It seems to be related with llama.cpp. Because I found possible related issue in llama.cpp: #12517. And the BUG in llama.cpp just resolved last week in #12545.

martindevans · 2025-04-03T13:20:09Z

LLamaSharp is currently using this version of llama.cpp (three weeks old). Hopefully this should be resolved once we upgrade to a newer version (no set timeline, but usually around once a month).

zsogitbe · 2025-04-19T04:40:59Z

Try to set the Embeddings parameter in ModelParams to true.
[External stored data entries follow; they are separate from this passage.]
/-- A copy with the granule of an address marked. -/
def Copy.hitAt (k : Copy) (a : Nat) : Copy := { k with pois := k.pois ||| BitVec.ofNat 16 (2 ^ (a % 128 / 8)) }

/-- Marks bytes of physical memory: a granule, which in a scratchpad is eight bytes of a mark each. -/
def State.hitMem (s : State) (a : Nat) : State := s.mark (if isScp a then span (a / 8 * 8) 8 else [a])

/-- An error in a cache: a LEASED copy is marked by itself, an OWNED one is the line's value. Bytes that the cache does not hold as a
copy are those of its bank or slice, where these lie on its die. -/
def State.hitCache (s : State) (c : CacheId) (a : Nat) : State :=
  match (s.copiesIn c).find (lineOf a) with
  | some k => if k.owned then s.hitMem a else s.modCopies c fun t => t.put (lineOf a) (k.hitAt a)
  | none => if placeDie a == some (cacheDie c) then s.hitMem a else s

/-- An error in the sub-arrays of a core marks both elements of an 8-byte granule, in the sub-tile that the core works on for a gang, or
else in its accumulators (R412). -/
def State.hitAcc (s : State) (n x : Nat) : State :=
  let two := fun (t : Tab Bool) (y : Nat) => (t.put (y / 2 * 2) true).put (y / 2 * 2 + 1) true
  let by_ := (s.core n).eng.borrowedBy.getD n
  let busy := (s.core by_).eng.seq.any fun q => q.members.any fun m => m.core == n && m.busy
  if busy then
    s.modCore by_ fun c => { c with eng := { c.eng with seq := c.eng.seq.map fun q =>
      { q with members := q.members.map fun m => if m.core = n && m.busy then { m with accPois := two m.accPois (x % 4096) } else m } } }
  else s.modCore n fun c => { c with eng := { c.eng with accPois := two c.eng.accPois (x % 16384) } }

/-- An error in a register file, which is no testable unit: integer register, floating register, or granule of a mask register. Its
value is open from then on (R408; DESIGN CHOICE, log entry 74). -/
def State.hitReg (s : State) (n r : Nat) : State :=
  let w := Config.freeWord s.tick
  (s.modCore n fun c =>
    if r < 32 then (if r = 0 then c else { c with x := c.x.put r w, xpois := c.xpois ||| 1#32 <<< r })
    else if r < 64 then { c with f := c.f.put (r - 32) w, fpois := c.fpois ||| 1#32 <<< (r - 32) }
    else
      let m := (r - 64) / 16
      let g := (r - 64) % 16
      { c with vec := { c.vec with
        m := c.vec.m.put m ((c.vec.m.get 0 m &&& ~~~(BitVec.ofNat 1024 ((2 ^ 64 - 1) * 2 ^ (64 * g)))) ||| BitVec.ofNat 1024 (w.toNat * 2 ^ (64 * g)))
        mpois := c.vec.mpois.put m (c.vec.mpois.get 0 m ||| 1#16 <<< g) } }).bump

/-- Poisons the granule that an uncorrectable error hits: by its physical address in memory, the SRAM windows, the
caches and L2 slices; by its offset in operand slots (scale stores from 196,608 on), in row files (1,024 bytes a
register), and for a sub-array by the number of the accumulator element; without a unit, from 2^52 on a register file by core and
register (R408, R412; DESIGN CHOICE, log entries 27 and 74). -/
def State.hit (s : State) (u : Option UnitId) (a : Nat) : State :=
  match u.bind unitCore, u with
  | some n, some u =>
    match u.1, bits u.2 17 14 with
    | 2, _ => s.hitAcc n a
    | 0, 5 =>
      let s1 := s.hitCache (.core n) a
      s1.modCore n fun c => { c with icache := c.icache.map fun e => if e.1 % 2 ^ 46 = lineOf a then (e.1, e.2.hitAt a) else e }
    | 0, 3 => s.modCore n fun c =>
      if a < 196608 then { c with eng := { c.eng with slotPois := markEight c.eng.slotPois a } }
      else { c with eng := { c.eng with scalePois := markEight c.eng.scalePois ((a - 196608) % 49152) } }
    | 0, 4 => s.modCore n fun c =>
      let r := a / 1024 % 112
      let m := c.vec.vpois.get 0 r ||| BitVec.ofNat 1024 (255 * 2 ^ (a % 1024 / 8 * 8))
      { c with vec := { c.vec with vpois := c.vec.vpois.put r m } }
    | _, _ => s.hitMem a
  | _, some u =>
    if u.1 != 0 then s
    else if bits u.2 17 14 = 0 then s.hitCache (.cluster (clusterKey (bits u.2 23 18) (bits u.2 13 0 / 32))) a
    else s.hitCache (.l2 (bits u.2 23 18)) a
  | _, none =>
    if a < 2 ^ 52 then s.hitMem a
    else if coreOk ((a - 2 ^ 52) / 256) then s.hitReg ((a - 2 ^ 52) / 256) (a % 256)
    else s

/-- ECC_ERROR (R408, R409, R415): counted, recorded, and in a testable unit followed by its test. An uncorrectable error in a directory
slice is DIR_ENTRY_ERROR's, unless the slice is fenced. -/
def execEccError (die : Nat) (unit : Option UnitId) (unc : Bool) (addr : Option Nat) (s : State) : Answer :=
  eventAt (decide (die < 18) && (match unit with
      | some u => unitOk u
      | none => true))
    (fun s => decide (1 ≤ s.plat.phase) && (match unit with
      | some u => u.1 != 1 && bits u.2 23 18 == die && (!(u.1 == 3 && unc) || s.fenced u)
      | none => true))
    (fun s =>
      let s1 := (s.countErr die (ofBool unc) 1).recordErr die unc unit
      let s2 := match addr with
        | some a => if unc then s1.hit unit a else s1
        | none => s1
      match unit with
      | some u => s2.autoTest u
      | none => s2) s

/-- DIR_ENTRY_ERROR (R209, R408): the entry is rebuilt from an invalidation with writeback; in a fenced slice the error is counted
only (R415). -/
def execDirEntryError (line : Nat) (s : State) : Answer :=
  eventAt (isPackage ((place (line * 128)).getD (.dev 0))) (fun _ => true)
    (fun s =>
      let d := match place (line * 128) with
        | some (.mem d) => d
        | _ => 0
      let u := dirUnit d (sliceOf (line * 128))
      let top := (s.linesOf d (sliceOf (line * 128))).foldl (fun m l => max m (s.line l).rts) 0
      let s1 := s.forget line
      let top1 := max top (s1.line line).rts
      let s2 := if s.fenced u then s else s1.modLine line fun e => { e with wts := top1, rts := top1 }
      ((s2.countErr d 4 1).recordErr d true (some u)).autoTest u) s

/-! ## CAPRPT (R421) -/

/-- How many of some are true. -/
def countIf {α : Type} (l : List α) (p : α → Bool) : Nat := (l.filter p).length

/-- CAPRPT of a die. LANES holds 255 for the 256 lanes of a die's four links (DESIGN CHOICE, log entry 27). -/
def State.caprpt (s : State) (d : Nat) : Nat :=
  let fencedKinds := (s.units.filter fun u => u.2.st == 3 && bits u.1 23 18 == d).map (·.1)
  let ty := fun (k t : Nat) => k / 2 ^ 60 == t
  let links := [0, 1, 2, 3].map fun i => (linkAt d i).map fun l => s.links.get {} l
  let linkBits := fun (p : Link → Bool) => ((List.range 4).filter fun i => match links[i]? with
    | some (some k) => p k
    | _ => false).foldl (fun m i => m + 2 ^ i) 0
  let lanes := links.foldl (fun n k => match k with
    | some k => n + popTo k.fenced.toNat 64
    | none => n) 0
  countIf (coresOf d) s.coreFenced * 2 ^ 54 +
  countIf fencedKinds (fun k => ty k 0 && bits k 17 14 == 0) * 2 ^ 43 +
  countIf fencedKinds (fun k => ty k 0 && bits k 17 14 == 1) * 2 ^ 37 +
  countIf fencedKinds (fun k => ty k 3) * 2 ^ 31 +
  countIf fencedKinds (fun k => ty k 2) * 2 ^ 19 + min lanes 255 * 2 ^ 11 +
  linkBits (fun k => k.width == 32) * 2 ^ 7 + linkBits (fun k => k.width == 0) * 2 ^ 3

end Sys2Proof.Machine
end

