-- ==== Sys2Proof/Machine/Launch.lean ====
section
/-! DEFINITION. The front end's fetch of packets and launch records (R284, R285, R288-R290). -/
namespace Sys2Proof.Machine

/-- Reads bytes for the front end as U-mode reads of the interface: a fault where translation, permission, the target or poison forbids
it (R290), a wait where a unit under test, a link or a port stands in between (R386, R427, R454). -/
def State.frontRead (s : State) (v : Nat) (root va : Word) (n : Nat) : Except EngStop (List Byte) × State :=
  let r := s.asPort v root fun t k => t.engRead k va.toNat n
  (match r.1.2 with
    | some e => .error e
    | none => if r.1.1.any (·.2) then .error (.fault { code := 31 }) else .ok (r.1.1.map (·.1)), r.2)

/-- A read of the front end waits. -/
def EngStop.waits : EngStop → Bool
  | .fault _ => false
  | _ => true

/-- What reading the packet at HEAD gives. -/
inductive PacketRead
  /-- The bytes, and those of the second half of a LAUNCHX that does not straddle the ring's end. -/
  | bytes (bs xs : List Byte)
  /-- It cannot be read; `skip` is the size that its size code declares, where that much of it could be read. -/
  | unreadable (skip : Nat)
  | waits
  deriving DecidableEq, Repr

/-- The size that a packet's size code declares, or 64 when the code is invalid (R290). -/
def packetSize (bs : List Byte) : Nat := if field bs 1 1 = 1 then 128 else 64

/-- Reads the packet at HEAD. Of a packet whose first half cannot be read no size code is known: SKIP is to advance by 64 (DESIGN CHOICE,
log entry 56). -/
def State.readPacket (s : State) (v q : Nat) : PacketRead × State :=
  let r := s.ring v q
  match s.frontRead v r.satp (r.base + r.head) 64 with
  | (.error e, t) => (if e.waits then .waits else .unreadable 64, t)
  | (.ok bs, t) =>
    if field bs 0 2 = 0x102 && r.head.toNat + 64 != r.bytes then
      match t.frontRead v r.satp (r.base + r.head + 64) 64 with
      | (.error e, u) => (if e.waits then .waits else .unreadable (packetSize bs), u)
      | (.ok xs, u) => (.bytes bs xs, u)
    else (.bytes bs [], t)

/-- The type byte of the packet at HEAD; none of one that cannot be read. -/
def State.packetType (s : State) (v q : Nat) : Option Nat :=
  match (s.readPacket v q).1 with
  | .bytes bs _ => some (field bs 0 1)
  | _ => none

/-- A packet stops its queue (R290). -/
def State.stopAtPacket (s : State) (v q code skip : Nat) : State :=
  (s.stopRing v q code (s.ring v q).head.toNat true).modRing v q fun r => { r with skip := skip }

/-- A FENCE that passed its checks. -/
def State.beginFence (s : State) (v q : Nat) (bs : List Byte) : State :=
  let r := s.ring v q
  let l : Launch :=
    { id := s.launchSeq + 1, q := q, fence := true, csatp := r.satp, off := r.head.toNat
      addr := BitVec.ofNat 64 (field bs 8 8), value := BitVec.ofNat 64 (field bs 16 8) }
  ({ s with launchSeq := s.launchSeq + 1 }.modVif v fun k => { k with launches := k.launches ++ [l] }).modRing v q fun r => r.advance 64

/-- The front end acts on a packet that it has read: checks in the order of their codes, the launch record last. None where the record's
read must wait. -/
def State.takePacket (s : State) (v q : Nat) (bs xs : List Byte) : Option State :=
  let r := s.ring v q
  let bad := fun (t : State) code => some (t.stopAtPacket v q code (packetSize bs))
  match field bs 0 1, lowest (packetCodes bs r.head.toNat r.bytes) with
  | _, some c => bad s c
  | 0, none => some (s.modRing v q fun r => r.advance 64)
  | 3, none => some (s.beginFence v q bs)
  | ty, none =>
    match s.frontRead v r.satp (BitVec.ofNat 64 (field bs 8 8)) 128 with
    | (.error e, t) => if e.waits then none else bad t 6
    | (.ok rb, t) =>
      match readRecord rb t.plat.domsize with
      | .error c => bad t c
      | .ok rec_ => some (t.beginLaunch v q bs rec_ (if ty = 1 then none else some xs))

/-- The front end fetches the packet at HEAD, checks it and acts on it. A packet that cannot be read is checked no further. None where a
read must wait. -/
def State.fetchPacket (s : State) (v q : Nat) : Option State :=
  match s.readPacket v q with
  | (.waits, _) => none
  | (.unreadable skip, t) => some (t.stopAtPacket v q 0x0A skip)
  | (.bytes bs xs, t) => t.takePacket v q bs xs

/-- Fetching a packet of a type: a packet that cannot be read or has no known type stops the ring whoever meets it. -/
def packetEvent (ty v q : Nat) (s : State) : Answer :=
  eventAt (ringOk v q)
    (fun s => s.packetWaits v q && (s.fetchPacket v q).isSome && match s.packetType v q with
      | some t => t == ty || decide (3 < t)
      | none => true)
    (fun s => (s.fetchPacket v q).getD s) s

/-- PKT_LAUNCH (R289). -/
def execPktLaunch (v q : Nat) (s : State) : Answer := packetEvent 1 v q s
/-- PKT_LAUNCHX (R289). -/
def execPktLaunchx (v q : Nat) (s : State) : Answer := packetEvent 2 v q s
/-- PKT_FENCE (R289). -/
def execPktFence (v q : Nat) (s : State) : Answer := packetEvent 3 v q s
/-- PKT_NOP (R289). -/
def execPktNop (v q : Nat) (s : State) : Answer := packetEvent 0 v q s

end Sys2Proof.Machine
end

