-- ==== Sys2Proof/Machine/Resume.lean ====
section
/-! DEFINITION. The supervisor's trap queue: popping trapped wafers and resuming them (R376, R377, R382). -/
namespace Sys2Proof.Machine

/-- Removes the oldest trapped wafer and gives its address, or 0 (R376). -/
def State.popTrap (s : State) (v : Nat) : Word × State :=
  match (s.vif v).trq with
  | [] => (0, s)
  | w :: rest => ((s.wafer w).va, (s.modVif v fun k => { k with trq := rest }).modWafer w fun r => { r with loc := .popped })

/-- The popped wafer of an interface at an address. -/
def State.popped (s : State) (v : Nat) (va : Word) : Option Nat :=
  (s.wafers.find? fun e => e.2.vif == v && e.2.va == va && e.2.loc == .popped).map (·.1)

/-- The resumption actions (R376). -/
inductive TAct | retry | skip | original | end_ | discard
  deriving DecidableEq, Repr

/-- The part reads a suspended wafer's extension: the host writes back what it holds of it (R237). -/
def State.readExt (s : State) (w : Nat) : State := s.bridgeSpan (s.wafer w).extPa 0xC0000

/-- A doubleword of a wafer's trap state. -/
def State.trapWord (s : State) (w off : Nat) : Nat := s.nat ((s.wafer w).extPa + off) 8

/-- The action that TACT selects for a wafer: SKIP of an asynchronous fault is DISCARD, ORIGINAL of any cause but NOTARMED
is RETRY (R376). -/
def State.actOf (s : State) (w : Nat) : TAct :=
  let cause := s.trapWord w 0x300
  match bits (s.trapWord w 0x348) 3 0 with
  | 0 => .retry
  | 1 => if cause.testBit 63 then .discard else .skip
  | 2 => if cause.testBit 42 then .original else .retry
  | 4 => .discard
  | _ => .end_

/-- A held follow-on of a tag is examined again (R377). -/
def Engine.retryFollow (g : Engine) (tag : Nat) : Engine :=
  { g with queue := g.queue.map fun e => if e.held && e.tag == some tag then { e with held := false, check := true } else e }

/-- What a copy fault named goes on: a tag from its recorded progress, the sequencer, an `mld` (R377). -/
def Engine.retryCopy (g : Engine) (who tile : Nat) : Engine :=
  if who < 128 then { g with tags := g.tags.map fun t => if t.1 = who && t.2.st = 4 then (t.1, { t.2 with st := 5 }) else t }
  else if who = 128 then { g with seq := g.seq.map fun q => { q with fault := false } }
  else { g with fills := g.fills.map fun f => if f.tile = tile then { f with stuck := false } else f }

/-- The engines of a suspended context under RETRY. -/
def Engine.retried (g : Engine) (code who tile : Nat) : Engine :=
  match code with
  | 30 => g.retryCopy who tile
  | 28 | 29 => g.retryFollow who
  | _ => g

/-- A tile's arrival is not made (R273). -/
def Engine.forgive (g : Engine) (t : Nat) : Engine := g.modTile t fun e => { e with owed := false }

/-- A fault of a copy into a tile, or of an `mld`, is that of the arrival that its tile owes: it names the tile, and at the tile's object
(R273). -/
def Engine.arrivalFault (g : Engine) (who tile : Nat) (tval : Word) : Bool :=
  (g.tile tile).owed && (g.tile tile).bob == tval &&
  (who == 129 || (decide (who < 128) && (g.tags.get {} who).cmd.toTile && (g.tags.get {} who).cmd.tile == tile))

/-- The engines of a suspended context under DISCARD (R376): a copy stays FAULTED, the follow-on that was issued with it goes, and an
`mld` named as 129 lands no more (DEDUCED, log entry 57). -/
def Engine.discarded (g : Engine) (code who tile : Nat) (tval : Word) : Engine :=
  match code with
  | 30 =>
    let g1 := if g.arrivalFault who tile tval then g.forgive tile else g
    if who < 128 then g1.removeEntries fun e => e.tag == some who && e.ord == (g.tags.get {} who).ord
    else if who = 128 then { g1.cleared with seq := none }
    else { g1 with fills := g1.fills.filter fun f => !(f.stuck && f.tile == tile) }
  | 28 | 29 => g.removeEntries fun e => e.held && e.tag == some who
  | _ => g

/-- Puts a popped wafer back on a class queue at a pc. The resumption releases what the supervisor has done, and the restore acquires
it (R376). -/
def State.requeue (s : State) (w : Nat) (pc : Word) : State :=
  ((s.modWafer w fun r => { r with held := { r.held with acq := max r.held.acq s.feTime } }).streamWrite w (dword pc)).enqueueHome w

/-- Changes what the part holds of a suspended context. -/
def State.modHeld (s : State) (w : Nat) (f : Held → Held) : State := s.modWafer w fun r => { r with held := f r.held }

/-- Changes the engine state of a suspended context, where its sections and the part hold it (R187, R377). -/
def State.modSaved (s : State) (w : Nat) (f : Engine → Engine) : State :=
  s.storeEng w (s.matSaved w) (f (s.savedEng w (s.matSaved w)))

/-- A discarded `mgemm` leaves the saved accumulators zero (R184, R376). -/
def State.clearSavedAcc (s : State) (w : Nat) : State :=
  if s.matSaved w then s.streamWrite ((s.wafer w).extPa + 0x30000) (clean (List.replicate 65536 0)) else s

/-- Resumes a popped wafer by an action. -/
def State.resumeWafer (s : State) (w : Nat) (a : TAct) : State :=
  let cause := s.trapWord w 0x300
  let code := bits cause 7 0
  let async := cause.testBit 63
  let pc := BitVec.ofNat 64 (s.trapWord w 0x308)
  let detail := s.trapWord w 0x328
  let who := bits detail 39 32
  let tile := bits detail 45 40
  let s0 := s.modHeld w fun h => { h with original := none }
  let retry := (if async then s0.modSaved w fun g => g.retried code who tile else s0).requeue w pc
  match a with
  | .retry => retry
  | .skip => s0.requeue w (pc + 4)
  | .original => (s.modHeld w fun h => { h with original := some (BitVec.ofNat 32 (s.trapWord w 0x330)) }).requeue w pc
  | .end_ => s.endParked w code
  | .discard =>
    if async then
      let tval := BitVec.ofNat 64 (s.trapWord w 0x310)
      let s1 := s0.modSaved w fun g => g.discarded code who tile tval
      (if code = 30 && who = 128 then s1.clearSavedAcc w else s1).requeue w pc
    else retry

/-- A write of TRQRES: a wafer that is not popped is counted (R376). -/
def State.writeTrqres (s : State) (v : Nat) (va : Word) : State :=
  match s.popped v va with
  | some w => (s.readExt w).resumeWafer w ((s.readExt w).actOf w)
  | none => s.modVif v fun k => { k with trqerr := min (k.trqerr + 1) (2 ^ 32 - 1) }

/-- A write of TRQRES with the wafer's address `w` whose action is `a`. -/
def trqresEvent (a : TAct) (v w : Nat) (s : State) : Answer :=
  eventAt (decide (v < 256))
    (fun s => match s.popped v (BitVec.ofNat 64 w) with
      | some x => (s.readExt x).actOf x == a
      | none => true)
    (fun s => s.writeTrqres v (BitVec.ofNat 64 w)) s

/-- TRQRES_RETRY (R377). -/
def execTrqresRetry (v w : Nat) (s : State) : Answer := trqresEvent .retry v w s
/-- TRQRES_SKIP (R376). -/
def execTrqresSkip (v w : Nat) (s : State) : Answer := trqresEvent .skip v w s
/-- TRQRES_ORIGINAL (R382). -/
def execTrqresOriginal (v w : Nat) (s : State) : Answer := trqresEvent .original v w s
/-- TRQRES_END (R376). -/
def execTrqresEnd (v w : Nat) (s : State) : Answer := trqresEvent .end_ v w s
/-- TRQRES_DISCARD (R376). -/
def execTrqresDiscard (v w : Nat) (s : State) : Answer := trqresEvent .discard v w s

end Sys2Proof.Machine
end

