-- ==== Sys2Proof/Machine/Objects.lean ====
section
/-! DEFINITION. The barrier-object instructions and the token instructions (R263-R272). -/
namespace Sys2Proof.Machine

/-! ## Barrier objects -/

/-- The place of the object at an address: alignment, translation, permission and target (R241, R269). -/
def bobAt (k : Need) (a : Word) : M (List (Target × Nat)) := do
  need (a.toNat % 16 == 0) (alignTrap (k == .write) a.toNat)
  locateAll .bob k a.toNat 16

/-- Reads the newest contents of an object. An invalid one is an access fault, which comes before the trap of a poisoned one (R241,
R271). -/
def readBob (k : Need) (a : Word) (ts : List (Target × Nat)) : M Nat := do
  let bs ← readAll ts
  let o := ofLe (bs.map (·.1))
  need (bobValid o) (accessTrap 5 (k == .write) a.toNat)
  if bs.any (·.2) then poisonTrap a (k == .write)
  pure o

/-- A count of bytes that the instructions take: below 2^47. -/
def bobCount (t : BitVec 5) : M Nat := do
  let v ← getX t
  needOpnd (decide (v.toNat < 2 ^ 47)) v
  pure v.toNat

/-- BOBINIT (R271). -/
def execBobinit (t rs : BitVec 5) (s : State) : Answer :=
  instr {} (do
    let v ← bobCount t
    let a ← getX rs
    let ts ← bobAt .write a
    writeAll a.toNat ts (leBytes 16 (bobPack v 0 v))) s

/-- One change of an object, as one read-and-write event (R270). -/
def changeBob (t rs : BitVec 5) (arrival : Bool) : M Unit := do
  let v ← bobCount t
  let a ← getX rs
  let ts ← bobAt .write a
  eachM (fun t => touchLine t.1) ts
  let o ← readBob .write a ts
  writeAll a.toNat ts (leBytes 16 (bobChange o (if arrival then -(v : Int) else v)))

/-- BOBEXP (R271). -/
def execBobexp (t rs : BitVec 5) (s : State) : Answer := instr {} (changeBob t rs false) s
/-- BOBARR (R271). -/
def execBobarr (t rs : BitVec 5) (s : State) : Answer := instr {} (changeBob t rs true) s

/-- BOBWAIT (R272): a wait on a barrier object adds 1 to the program timestamp (R204). -/
def execBobwait (rs d : BitVec 5) (s : State) : Answer :=
  instr {} (do
    let a ← getX rs
    let p ← getX d
    let ts ← bobAt .read a
    let o ← readBob .read a ts
    if (bobGen o).testBit 0 == p.getLsbD 0 then waitFor .none
    else do
      modMe fun c => { c with pts := c.pts + 1 }
      setX d (BitVec.ofNat 64 (bobGen o))) s

/-! ## Pralines -/

/-- The praline of the region at an address: translation, permission, an address that names something (R20, R21), and the discipline of
the page (R263). -/
def pralineAt (k : Need) (a : Word) : M Nat := do
  let h ← resolve k a.toNat
  let s ← look id
  need (s.named h.pa) (accessTrap 1 (k == .write) a.toNat)
  match place h.pa with
  | some (.mem _) => do
    need (h.disc == 1) (accessTrap 3 (k == .write) a.toNat)
    pure h.darg
  | _ => trap (accessTrap 3 (k == .write) a.toNat)

/-- TOKGET (R264). -/
def execTokget (rs : BitVec 5) (s : State) : Answer :=
  instr {} (do
    let a ← getX rs
    let n ← pralineAt .write a
    let c ← myCore
    let mine ← look fun s => s.holds c n
    let full ← look fun s => decide (8 ≤ (s.heldExpl c).length)
    if !mine then do
      needOpnd (!full) a
      upd fun s => s.requestPraline n c true
    let now ← look fun s => s.holds c n
    if !now then waitFor (.praline n)
    else do
      upd fun s => s.modPraline n fun p => { p with expl := true }
      atUnit) s

/-- TOKPASS (R265): the writes of the core are performed already, so the drain is the praline's own way. -/
def execTokpass (t rs : BitVec 5) (s : State) : Answer :=
  instr {} (do
    let v ← getX t
    let a ← getX rs
    let c ← myCore
    let k ← look State.me
    let home := v == BitVec.allOnes 64
    let dest := if home then none else some v.toNat
    match k.wait with
    | .passing n => do
      let p ← look fun s => s.praline n
      if p.st = 2 && p.dest == dest then waitFor (.passing n) else atUnit
    | _ => do
      needOpnd (home || coreOk v.toNat) v
      let n ← pralineAt .write a
      let mine ← look fun s => s.holds c n
      need mine (accessTrap 4 true a.toNat)
      if dest = some c then do
        upd fun s => s.modPraline n fun p => { p with expl := true }
        atUnit
      else do
        upd fun s => s.passPraline n dest
        waitFor (.passing n)) s

/-- TOKQ (R266). -/
def execTokq (rs d : BitVec 5) (s : State) : Answer :=
  instr {} (do
    let a ← getX rs
    let n ← pralineAt .read a
    let c ← myCore
    atUnit
    let s ← look id
    setX d (BitVec.ofNat 64 (bits (s.praline n).word.toNat 47 24 * 2 ^ 24 + ofBool (s.holds c n) * 2 + 1))) s

end Sys2Proof.Machine
end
IoannisVarouxis · 2025-04-23T11:21:08Z

I get the same error when I create a LLamaSharpTextEmbeddingGenerator object by providing the config and the model weights (that I have already loaded previously)

        `LLamaSharpTextEmbeddingGenerator embeddingGenerator = new LLamaSharpTextEmbeddingGenerator(config, modelWeights);`

If I use the other ctor (by providing only the config object), the object is created as expected (this ofcourse means that it loads the model weights twice, once for the LlamaSharpTextGenerator & another for the LLamaSharpTextEmbeddingGenerator):

        `LLamaSharpTextEmbeddingGenerator embeddingGenerator = new LLamaSharpTextEmbeddingGenerator(config);`

The example KernelMemorySaveAndLoad.cs uses the WithLLamaSharpDefaults() extension method, which initially loads the model weights and then creates the text & embedding generators by providing the preloaded weights (which generates the ggml error as well).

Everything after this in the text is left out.